Data provided:

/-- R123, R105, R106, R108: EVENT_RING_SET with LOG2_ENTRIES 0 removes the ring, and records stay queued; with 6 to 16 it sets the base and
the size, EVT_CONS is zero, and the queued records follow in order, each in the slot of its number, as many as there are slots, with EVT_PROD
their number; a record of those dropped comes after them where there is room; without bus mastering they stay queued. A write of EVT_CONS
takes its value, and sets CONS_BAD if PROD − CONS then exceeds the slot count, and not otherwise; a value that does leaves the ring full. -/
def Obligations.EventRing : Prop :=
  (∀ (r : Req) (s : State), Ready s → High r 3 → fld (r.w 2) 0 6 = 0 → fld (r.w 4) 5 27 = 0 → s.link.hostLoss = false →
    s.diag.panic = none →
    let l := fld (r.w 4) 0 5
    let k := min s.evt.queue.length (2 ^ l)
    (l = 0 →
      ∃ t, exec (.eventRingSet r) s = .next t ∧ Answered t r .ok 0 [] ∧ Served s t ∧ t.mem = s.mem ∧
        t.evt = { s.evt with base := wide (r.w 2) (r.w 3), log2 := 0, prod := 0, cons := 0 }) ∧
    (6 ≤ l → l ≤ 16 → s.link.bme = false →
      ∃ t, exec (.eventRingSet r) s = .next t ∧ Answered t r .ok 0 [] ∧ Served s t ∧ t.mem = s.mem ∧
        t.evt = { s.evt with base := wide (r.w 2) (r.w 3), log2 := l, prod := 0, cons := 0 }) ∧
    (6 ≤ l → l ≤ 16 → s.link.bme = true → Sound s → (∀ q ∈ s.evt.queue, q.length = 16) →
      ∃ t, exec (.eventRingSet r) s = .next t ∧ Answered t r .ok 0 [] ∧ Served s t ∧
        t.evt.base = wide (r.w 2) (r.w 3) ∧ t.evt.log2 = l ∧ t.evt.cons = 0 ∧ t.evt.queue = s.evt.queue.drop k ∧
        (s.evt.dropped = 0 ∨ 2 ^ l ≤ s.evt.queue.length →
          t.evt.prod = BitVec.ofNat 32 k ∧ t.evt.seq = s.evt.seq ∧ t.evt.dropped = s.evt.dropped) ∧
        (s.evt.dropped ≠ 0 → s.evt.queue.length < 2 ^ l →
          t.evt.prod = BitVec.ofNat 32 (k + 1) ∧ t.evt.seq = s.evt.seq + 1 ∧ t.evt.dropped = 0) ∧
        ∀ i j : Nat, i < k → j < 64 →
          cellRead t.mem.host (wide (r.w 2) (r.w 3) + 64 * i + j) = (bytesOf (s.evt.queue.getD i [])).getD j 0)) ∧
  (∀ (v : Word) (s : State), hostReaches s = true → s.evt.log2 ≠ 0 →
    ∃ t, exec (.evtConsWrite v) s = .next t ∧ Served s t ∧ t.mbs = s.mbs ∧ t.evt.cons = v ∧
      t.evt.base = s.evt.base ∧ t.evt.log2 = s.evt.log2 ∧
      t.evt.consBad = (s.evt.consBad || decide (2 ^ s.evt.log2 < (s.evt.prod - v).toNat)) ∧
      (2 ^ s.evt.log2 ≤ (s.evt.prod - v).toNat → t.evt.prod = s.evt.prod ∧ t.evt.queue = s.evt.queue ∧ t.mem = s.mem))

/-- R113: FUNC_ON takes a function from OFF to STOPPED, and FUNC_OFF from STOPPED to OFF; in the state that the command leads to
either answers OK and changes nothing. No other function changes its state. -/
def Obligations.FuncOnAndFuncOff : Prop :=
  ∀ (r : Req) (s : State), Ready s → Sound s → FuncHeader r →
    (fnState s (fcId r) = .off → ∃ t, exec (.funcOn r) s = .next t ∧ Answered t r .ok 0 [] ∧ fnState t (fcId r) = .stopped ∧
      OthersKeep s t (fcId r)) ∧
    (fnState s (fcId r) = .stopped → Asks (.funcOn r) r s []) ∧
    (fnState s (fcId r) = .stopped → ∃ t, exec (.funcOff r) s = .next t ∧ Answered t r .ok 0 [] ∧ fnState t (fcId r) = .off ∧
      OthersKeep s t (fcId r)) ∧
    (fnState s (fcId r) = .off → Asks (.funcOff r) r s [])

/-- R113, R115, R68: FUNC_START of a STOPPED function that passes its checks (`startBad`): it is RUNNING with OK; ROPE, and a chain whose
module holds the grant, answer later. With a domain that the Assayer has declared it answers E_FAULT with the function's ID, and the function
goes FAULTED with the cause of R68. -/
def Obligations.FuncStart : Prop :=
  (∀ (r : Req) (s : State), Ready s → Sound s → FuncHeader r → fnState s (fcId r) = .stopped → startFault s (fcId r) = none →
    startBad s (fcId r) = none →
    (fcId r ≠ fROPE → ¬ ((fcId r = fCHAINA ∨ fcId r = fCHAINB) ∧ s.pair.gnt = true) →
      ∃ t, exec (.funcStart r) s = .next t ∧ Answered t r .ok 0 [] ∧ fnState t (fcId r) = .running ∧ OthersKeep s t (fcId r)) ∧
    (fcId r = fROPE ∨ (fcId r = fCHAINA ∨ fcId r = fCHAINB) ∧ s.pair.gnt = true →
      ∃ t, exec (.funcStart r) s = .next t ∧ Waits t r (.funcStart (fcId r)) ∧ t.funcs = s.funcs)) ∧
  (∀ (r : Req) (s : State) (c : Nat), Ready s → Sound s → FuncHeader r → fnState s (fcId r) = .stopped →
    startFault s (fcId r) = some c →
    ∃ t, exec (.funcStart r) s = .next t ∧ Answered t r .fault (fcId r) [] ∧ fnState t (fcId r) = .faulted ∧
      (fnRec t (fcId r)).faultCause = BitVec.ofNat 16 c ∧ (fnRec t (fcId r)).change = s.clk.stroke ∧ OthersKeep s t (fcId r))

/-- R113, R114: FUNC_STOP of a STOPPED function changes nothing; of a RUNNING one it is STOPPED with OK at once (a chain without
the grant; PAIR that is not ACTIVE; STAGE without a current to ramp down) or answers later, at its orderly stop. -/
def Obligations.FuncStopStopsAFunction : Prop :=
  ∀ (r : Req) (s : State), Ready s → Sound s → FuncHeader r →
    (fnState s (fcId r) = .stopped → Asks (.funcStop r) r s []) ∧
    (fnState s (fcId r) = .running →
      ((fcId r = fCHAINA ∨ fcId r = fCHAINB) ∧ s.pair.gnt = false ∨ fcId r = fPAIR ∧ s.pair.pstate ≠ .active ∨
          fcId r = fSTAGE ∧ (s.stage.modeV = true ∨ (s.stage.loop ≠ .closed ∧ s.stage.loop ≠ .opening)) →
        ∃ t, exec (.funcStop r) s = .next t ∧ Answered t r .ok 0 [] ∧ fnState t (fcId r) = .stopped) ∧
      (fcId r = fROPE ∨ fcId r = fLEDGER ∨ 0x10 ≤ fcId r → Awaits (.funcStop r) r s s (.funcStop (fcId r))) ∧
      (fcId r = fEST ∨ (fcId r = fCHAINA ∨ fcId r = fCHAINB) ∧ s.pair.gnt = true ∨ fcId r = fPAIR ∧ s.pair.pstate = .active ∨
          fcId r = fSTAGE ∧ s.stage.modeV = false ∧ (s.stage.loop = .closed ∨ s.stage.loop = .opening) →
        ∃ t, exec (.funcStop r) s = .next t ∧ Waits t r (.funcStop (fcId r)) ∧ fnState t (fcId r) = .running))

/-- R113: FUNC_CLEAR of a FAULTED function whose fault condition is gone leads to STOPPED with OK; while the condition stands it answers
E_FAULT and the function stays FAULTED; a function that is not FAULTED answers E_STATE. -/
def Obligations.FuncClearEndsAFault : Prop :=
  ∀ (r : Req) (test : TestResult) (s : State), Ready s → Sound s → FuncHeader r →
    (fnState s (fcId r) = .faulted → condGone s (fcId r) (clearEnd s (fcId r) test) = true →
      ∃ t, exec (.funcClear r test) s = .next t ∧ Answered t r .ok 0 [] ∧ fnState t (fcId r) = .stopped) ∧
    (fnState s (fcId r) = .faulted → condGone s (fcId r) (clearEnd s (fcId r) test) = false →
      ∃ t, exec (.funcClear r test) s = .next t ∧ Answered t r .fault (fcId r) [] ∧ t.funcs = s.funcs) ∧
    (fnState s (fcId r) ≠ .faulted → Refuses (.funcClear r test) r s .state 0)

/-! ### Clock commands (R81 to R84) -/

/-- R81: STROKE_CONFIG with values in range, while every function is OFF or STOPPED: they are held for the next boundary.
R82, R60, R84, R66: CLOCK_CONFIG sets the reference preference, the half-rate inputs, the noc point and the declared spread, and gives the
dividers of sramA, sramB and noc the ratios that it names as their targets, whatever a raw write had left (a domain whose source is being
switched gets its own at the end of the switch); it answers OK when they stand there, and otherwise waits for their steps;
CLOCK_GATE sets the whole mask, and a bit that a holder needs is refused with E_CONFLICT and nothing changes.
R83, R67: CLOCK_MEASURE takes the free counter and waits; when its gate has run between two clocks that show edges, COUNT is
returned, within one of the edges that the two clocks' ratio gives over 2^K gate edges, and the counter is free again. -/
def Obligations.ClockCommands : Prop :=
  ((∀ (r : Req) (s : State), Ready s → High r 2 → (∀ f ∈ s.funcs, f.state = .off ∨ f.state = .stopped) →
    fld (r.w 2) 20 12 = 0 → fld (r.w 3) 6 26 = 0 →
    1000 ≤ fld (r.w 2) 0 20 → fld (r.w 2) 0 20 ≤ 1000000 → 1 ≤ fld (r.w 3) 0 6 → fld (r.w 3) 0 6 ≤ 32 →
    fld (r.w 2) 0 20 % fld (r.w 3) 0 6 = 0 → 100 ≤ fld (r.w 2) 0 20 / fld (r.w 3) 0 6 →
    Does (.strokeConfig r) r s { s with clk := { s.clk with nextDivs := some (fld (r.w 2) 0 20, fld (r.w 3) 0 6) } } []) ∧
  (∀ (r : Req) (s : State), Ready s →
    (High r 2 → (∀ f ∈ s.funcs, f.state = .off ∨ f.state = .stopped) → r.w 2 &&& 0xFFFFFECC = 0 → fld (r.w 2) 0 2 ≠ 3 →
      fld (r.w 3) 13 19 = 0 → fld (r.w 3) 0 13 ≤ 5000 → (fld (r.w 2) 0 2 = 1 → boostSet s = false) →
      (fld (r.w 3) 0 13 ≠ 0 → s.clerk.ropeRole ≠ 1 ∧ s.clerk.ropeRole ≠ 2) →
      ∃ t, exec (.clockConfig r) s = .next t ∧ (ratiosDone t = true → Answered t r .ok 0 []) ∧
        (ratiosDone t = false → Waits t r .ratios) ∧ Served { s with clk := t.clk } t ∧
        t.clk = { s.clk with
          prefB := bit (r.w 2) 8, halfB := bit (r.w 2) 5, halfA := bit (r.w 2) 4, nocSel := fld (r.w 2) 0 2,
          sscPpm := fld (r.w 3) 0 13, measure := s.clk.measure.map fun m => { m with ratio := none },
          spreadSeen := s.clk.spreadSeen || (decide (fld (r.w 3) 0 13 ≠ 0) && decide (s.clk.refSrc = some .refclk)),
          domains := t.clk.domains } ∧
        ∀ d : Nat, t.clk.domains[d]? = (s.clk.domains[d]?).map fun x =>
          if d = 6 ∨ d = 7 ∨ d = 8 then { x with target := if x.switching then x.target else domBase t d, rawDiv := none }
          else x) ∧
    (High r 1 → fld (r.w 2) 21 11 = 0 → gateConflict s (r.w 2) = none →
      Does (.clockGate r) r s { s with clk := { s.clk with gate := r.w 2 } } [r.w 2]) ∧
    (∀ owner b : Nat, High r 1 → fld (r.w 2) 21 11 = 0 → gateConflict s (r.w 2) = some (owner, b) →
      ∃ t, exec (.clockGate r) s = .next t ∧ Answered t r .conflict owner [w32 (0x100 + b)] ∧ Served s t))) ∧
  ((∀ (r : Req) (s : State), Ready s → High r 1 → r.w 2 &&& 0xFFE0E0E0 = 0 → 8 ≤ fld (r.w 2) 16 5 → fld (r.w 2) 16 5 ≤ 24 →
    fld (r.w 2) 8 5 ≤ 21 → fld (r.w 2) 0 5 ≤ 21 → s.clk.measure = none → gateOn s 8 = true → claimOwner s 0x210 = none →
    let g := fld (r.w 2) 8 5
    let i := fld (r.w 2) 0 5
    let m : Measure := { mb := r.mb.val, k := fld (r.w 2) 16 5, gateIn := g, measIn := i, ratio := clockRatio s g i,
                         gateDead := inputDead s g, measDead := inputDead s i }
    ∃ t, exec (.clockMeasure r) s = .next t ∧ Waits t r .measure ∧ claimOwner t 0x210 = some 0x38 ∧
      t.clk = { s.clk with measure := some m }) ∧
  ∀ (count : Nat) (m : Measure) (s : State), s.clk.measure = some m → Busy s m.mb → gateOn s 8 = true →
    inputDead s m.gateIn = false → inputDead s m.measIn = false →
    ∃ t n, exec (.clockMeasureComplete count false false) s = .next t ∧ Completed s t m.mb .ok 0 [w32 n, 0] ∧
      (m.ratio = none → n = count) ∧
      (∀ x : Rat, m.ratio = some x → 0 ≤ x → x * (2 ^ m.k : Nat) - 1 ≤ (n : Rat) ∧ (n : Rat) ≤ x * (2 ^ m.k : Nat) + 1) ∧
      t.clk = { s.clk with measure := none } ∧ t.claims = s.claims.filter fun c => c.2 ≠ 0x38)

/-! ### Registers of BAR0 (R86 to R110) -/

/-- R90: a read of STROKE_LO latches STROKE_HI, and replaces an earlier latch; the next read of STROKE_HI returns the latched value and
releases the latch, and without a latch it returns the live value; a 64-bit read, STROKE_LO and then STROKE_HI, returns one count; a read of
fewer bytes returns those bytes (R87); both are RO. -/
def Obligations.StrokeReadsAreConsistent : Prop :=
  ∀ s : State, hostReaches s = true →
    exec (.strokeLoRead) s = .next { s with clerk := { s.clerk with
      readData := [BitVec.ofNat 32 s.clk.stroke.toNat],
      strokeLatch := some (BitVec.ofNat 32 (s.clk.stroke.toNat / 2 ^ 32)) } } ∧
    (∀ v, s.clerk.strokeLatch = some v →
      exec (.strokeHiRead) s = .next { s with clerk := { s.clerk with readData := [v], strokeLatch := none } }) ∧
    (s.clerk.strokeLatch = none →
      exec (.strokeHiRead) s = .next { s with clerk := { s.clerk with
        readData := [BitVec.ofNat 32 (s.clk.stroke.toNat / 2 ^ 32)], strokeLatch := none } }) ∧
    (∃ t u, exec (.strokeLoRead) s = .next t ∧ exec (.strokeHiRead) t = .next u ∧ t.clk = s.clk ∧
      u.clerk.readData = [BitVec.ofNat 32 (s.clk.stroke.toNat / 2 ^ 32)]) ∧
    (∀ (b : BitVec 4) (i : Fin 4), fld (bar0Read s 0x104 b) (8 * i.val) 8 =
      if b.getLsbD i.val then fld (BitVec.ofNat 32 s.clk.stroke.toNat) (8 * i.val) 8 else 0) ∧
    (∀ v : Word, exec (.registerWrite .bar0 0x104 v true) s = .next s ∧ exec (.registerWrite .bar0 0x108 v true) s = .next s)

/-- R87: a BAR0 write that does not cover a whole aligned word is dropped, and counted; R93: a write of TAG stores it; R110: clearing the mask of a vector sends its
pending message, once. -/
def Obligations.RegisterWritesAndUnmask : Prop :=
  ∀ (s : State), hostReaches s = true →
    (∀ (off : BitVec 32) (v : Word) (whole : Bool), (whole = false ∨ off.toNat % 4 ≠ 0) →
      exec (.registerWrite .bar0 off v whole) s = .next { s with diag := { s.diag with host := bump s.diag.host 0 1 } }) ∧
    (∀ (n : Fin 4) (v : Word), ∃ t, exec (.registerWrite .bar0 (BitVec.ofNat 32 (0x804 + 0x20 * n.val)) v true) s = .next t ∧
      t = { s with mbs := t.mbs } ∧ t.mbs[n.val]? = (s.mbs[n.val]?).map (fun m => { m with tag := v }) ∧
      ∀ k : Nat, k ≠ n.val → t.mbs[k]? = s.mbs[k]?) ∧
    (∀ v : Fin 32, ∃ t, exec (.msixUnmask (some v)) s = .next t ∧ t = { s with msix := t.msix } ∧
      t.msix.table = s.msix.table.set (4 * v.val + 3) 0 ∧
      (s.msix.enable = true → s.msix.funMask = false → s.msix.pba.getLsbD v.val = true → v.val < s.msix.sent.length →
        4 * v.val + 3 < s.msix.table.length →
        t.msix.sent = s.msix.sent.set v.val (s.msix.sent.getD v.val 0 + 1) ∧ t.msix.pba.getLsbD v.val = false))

Task description: Transcribe, exactly and without additions, the lines of the records above, beginning with the line that contains "fld (r.w 2) 0 20 %" and ending with the line that contains "fld (r.w 3) 13", both included.

Exercise solution:
    fld (r.w 2) 0 20 % fld (r.w 3) 0 6 = 0 → 100 ≤ fld (r.w 2) 0 20 / fld (r.w 3) 0 6 →
    Does (.strokeConfig r) r s { s with clk := { s.clk with nextDivs := some (fld (r.w 2) 0 20, fld (r.w 3) 0 6) } } []) ∧
  (∀ (r : Req) (s : State), Ready s →
    (High r 2 → (∀ f ∈ s.funcs, f.state = .off ∨ f.state = .stopped) → r.w 2 &&& 0xFFFFFECC = 0 → fld (r.w 2) 0 2 ≠ 3 →
      fld (r.w 3) 13 19 = 0 → fld (r.w 3) 0 13 ≤ 5000 → (fld (r.w 2) 0 2 = 1 → boostSet s = false) →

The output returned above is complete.